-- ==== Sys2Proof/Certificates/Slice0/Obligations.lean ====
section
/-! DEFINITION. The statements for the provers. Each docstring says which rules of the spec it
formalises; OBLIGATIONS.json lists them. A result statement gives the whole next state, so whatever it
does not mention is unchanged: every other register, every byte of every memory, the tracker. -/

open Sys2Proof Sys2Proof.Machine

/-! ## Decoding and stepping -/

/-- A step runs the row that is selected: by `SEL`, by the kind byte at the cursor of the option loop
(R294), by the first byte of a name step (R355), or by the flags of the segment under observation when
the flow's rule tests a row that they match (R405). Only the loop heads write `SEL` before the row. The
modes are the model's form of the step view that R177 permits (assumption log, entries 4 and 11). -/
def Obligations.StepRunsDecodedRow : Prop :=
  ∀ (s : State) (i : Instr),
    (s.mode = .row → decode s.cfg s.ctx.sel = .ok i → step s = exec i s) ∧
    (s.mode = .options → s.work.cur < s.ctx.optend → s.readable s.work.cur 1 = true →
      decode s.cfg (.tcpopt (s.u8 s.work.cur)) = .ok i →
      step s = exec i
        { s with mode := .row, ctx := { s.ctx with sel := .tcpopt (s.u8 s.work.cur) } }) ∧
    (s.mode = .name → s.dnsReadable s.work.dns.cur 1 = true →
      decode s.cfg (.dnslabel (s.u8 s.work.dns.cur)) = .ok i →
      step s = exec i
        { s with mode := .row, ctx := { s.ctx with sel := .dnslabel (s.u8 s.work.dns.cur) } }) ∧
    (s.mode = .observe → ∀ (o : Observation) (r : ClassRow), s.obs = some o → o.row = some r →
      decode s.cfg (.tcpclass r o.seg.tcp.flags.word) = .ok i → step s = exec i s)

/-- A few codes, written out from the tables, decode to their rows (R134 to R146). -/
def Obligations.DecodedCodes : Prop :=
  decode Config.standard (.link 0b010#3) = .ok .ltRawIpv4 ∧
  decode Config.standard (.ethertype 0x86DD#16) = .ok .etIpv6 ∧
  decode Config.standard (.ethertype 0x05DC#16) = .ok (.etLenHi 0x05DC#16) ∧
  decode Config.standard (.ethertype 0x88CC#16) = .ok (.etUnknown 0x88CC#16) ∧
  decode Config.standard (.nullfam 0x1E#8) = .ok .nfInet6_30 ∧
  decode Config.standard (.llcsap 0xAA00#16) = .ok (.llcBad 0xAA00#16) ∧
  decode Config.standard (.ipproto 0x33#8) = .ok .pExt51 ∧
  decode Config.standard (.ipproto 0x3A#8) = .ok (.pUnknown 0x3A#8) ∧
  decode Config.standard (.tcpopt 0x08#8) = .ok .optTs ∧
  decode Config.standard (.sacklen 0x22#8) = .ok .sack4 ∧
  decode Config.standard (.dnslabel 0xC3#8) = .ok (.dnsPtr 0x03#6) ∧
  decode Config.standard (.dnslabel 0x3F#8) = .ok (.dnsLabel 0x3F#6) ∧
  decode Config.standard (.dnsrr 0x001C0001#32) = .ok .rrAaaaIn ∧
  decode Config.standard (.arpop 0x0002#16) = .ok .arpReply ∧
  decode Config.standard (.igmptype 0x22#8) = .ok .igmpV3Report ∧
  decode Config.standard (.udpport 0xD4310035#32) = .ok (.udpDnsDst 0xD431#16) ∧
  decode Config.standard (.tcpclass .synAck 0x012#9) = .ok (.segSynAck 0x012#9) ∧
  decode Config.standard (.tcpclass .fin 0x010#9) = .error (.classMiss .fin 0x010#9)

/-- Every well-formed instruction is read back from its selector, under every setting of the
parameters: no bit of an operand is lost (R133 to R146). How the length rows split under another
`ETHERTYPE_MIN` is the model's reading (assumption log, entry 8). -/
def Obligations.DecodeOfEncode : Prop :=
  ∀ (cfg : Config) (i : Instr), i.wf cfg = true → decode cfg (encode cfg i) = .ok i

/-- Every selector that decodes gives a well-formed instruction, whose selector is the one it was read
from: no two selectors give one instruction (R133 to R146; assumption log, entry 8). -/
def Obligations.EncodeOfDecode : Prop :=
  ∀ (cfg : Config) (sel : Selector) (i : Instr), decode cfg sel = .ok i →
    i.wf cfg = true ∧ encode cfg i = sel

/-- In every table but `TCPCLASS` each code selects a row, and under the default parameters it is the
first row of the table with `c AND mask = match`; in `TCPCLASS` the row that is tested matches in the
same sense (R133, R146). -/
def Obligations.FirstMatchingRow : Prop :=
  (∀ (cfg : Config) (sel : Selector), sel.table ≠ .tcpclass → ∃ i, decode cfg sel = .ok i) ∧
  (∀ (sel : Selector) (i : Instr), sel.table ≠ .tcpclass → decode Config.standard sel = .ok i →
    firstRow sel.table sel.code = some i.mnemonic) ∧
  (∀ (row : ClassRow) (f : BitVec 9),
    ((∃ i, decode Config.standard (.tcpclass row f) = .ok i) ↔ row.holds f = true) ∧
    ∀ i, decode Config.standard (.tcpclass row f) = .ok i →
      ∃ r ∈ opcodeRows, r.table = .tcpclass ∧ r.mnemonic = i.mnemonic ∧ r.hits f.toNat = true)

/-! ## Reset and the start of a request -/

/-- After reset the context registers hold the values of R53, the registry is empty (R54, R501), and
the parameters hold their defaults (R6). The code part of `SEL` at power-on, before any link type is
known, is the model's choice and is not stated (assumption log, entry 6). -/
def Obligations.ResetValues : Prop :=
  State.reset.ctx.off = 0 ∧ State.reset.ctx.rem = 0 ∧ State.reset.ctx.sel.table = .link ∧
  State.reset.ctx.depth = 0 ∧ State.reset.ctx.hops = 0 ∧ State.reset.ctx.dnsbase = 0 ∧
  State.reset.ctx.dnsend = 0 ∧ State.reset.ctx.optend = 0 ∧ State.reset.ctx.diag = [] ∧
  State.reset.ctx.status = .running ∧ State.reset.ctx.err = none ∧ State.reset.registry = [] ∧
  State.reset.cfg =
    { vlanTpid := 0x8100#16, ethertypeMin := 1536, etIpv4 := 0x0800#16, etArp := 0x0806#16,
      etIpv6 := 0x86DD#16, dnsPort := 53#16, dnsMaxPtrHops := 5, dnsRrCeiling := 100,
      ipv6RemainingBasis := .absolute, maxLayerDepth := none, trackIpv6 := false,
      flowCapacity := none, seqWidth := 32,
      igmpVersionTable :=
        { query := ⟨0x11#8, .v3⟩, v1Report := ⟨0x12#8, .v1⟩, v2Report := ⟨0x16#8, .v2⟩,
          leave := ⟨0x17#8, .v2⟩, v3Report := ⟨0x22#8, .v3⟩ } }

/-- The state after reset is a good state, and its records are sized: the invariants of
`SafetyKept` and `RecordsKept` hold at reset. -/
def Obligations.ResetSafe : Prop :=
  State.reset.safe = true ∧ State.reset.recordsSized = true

━━━━━━━━━━━━━━━━

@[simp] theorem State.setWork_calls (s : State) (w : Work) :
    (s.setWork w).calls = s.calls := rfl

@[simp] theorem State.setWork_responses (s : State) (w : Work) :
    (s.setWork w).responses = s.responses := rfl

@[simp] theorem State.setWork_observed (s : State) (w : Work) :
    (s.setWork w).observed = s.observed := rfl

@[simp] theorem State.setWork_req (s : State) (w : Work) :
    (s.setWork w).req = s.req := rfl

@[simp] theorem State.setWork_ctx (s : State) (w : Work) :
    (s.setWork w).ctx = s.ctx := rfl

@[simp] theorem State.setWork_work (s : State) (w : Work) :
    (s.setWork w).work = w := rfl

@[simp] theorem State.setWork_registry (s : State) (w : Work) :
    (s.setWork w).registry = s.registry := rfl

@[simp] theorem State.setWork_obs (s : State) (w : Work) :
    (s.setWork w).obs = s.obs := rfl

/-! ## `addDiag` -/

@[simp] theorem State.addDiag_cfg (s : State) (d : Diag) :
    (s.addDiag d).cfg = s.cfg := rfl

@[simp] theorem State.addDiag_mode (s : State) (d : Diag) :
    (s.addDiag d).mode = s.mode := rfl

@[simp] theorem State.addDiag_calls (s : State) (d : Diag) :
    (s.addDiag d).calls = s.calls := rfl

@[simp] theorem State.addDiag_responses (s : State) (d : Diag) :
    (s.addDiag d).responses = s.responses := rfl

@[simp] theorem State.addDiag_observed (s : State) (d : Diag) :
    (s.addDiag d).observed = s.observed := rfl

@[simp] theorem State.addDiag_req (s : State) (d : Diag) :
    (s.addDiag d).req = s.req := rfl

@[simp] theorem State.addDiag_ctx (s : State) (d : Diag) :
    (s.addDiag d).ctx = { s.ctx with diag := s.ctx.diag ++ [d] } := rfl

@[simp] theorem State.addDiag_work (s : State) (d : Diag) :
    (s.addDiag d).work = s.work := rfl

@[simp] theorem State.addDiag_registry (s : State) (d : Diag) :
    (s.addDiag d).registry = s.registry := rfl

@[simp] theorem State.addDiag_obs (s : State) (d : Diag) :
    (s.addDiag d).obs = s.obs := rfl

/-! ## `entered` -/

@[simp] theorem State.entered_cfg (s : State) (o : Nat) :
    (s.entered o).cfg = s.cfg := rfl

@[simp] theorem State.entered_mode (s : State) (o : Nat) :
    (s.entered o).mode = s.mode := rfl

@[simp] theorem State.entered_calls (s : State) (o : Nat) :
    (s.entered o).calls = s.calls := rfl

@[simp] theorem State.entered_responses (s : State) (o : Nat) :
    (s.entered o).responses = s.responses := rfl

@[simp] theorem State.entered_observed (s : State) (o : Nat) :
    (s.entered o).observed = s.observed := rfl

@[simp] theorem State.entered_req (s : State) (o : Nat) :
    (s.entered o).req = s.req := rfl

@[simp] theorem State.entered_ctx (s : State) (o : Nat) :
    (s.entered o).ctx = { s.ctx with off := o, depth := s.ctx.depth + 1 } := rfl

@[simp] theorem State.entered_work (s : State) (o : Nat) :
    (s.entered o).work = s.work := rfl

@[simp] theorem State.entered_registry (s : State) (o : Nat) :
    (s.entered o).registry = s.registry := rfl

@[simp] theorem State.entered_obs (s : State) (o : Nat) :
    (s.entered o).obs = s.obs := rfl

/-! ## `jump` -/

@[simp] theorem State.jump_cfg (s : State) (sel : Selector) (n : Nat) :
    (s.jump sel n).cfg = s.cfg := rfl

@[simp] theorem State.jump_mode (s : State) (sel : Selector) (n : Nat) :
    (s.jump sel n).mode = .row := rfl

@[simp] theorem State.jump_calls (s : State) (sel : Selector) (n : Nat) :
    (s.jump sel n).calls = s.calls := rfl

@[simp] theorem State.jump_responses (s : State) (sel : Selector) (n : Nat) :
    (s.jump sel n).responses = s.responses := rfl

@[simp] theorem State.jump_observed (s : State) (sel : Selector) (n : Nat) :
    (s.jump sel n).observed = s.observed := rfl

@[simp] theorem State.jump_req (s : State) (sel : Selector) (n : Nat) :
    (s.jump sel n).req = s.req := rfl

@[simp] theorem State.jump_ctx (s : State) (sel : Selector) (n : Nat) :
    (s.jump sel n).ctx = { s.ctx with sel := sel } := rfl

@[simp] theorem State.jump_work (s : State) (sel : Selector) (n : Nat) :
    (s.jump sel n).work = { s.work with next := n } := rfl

━━━━━━━━━━━━━━━━

Your answer should consist of each line of the data above in which the word "with" occurs.

▸ Reply:
        { s with mode := .row, ctx := { s.ctx with sel := .tcpopt (s.u8 s.work.cur) } }) ∧
        { s with mode := .row, ctx := { s.ctx with sel := .dnslabel (s.u8 s.work.dns.cur) } }) ∧
first row of the table with `c AND mask = match`; in `TCPCLASS` the row that is tested matches in the
    (s.addDiag d).ctx = { s.ctx with diag := s.ctx.diag ++ [d] } := rfl
    (s.entered o).ctx = { s.ctx with off := o, depth := s.ctx.depth + 1 } := rfl
    (s.jump sel n).ctx = { s.ctx with sel := sel } := rfl
    (s.jump sel n).work = { s.work with next := n } := rfl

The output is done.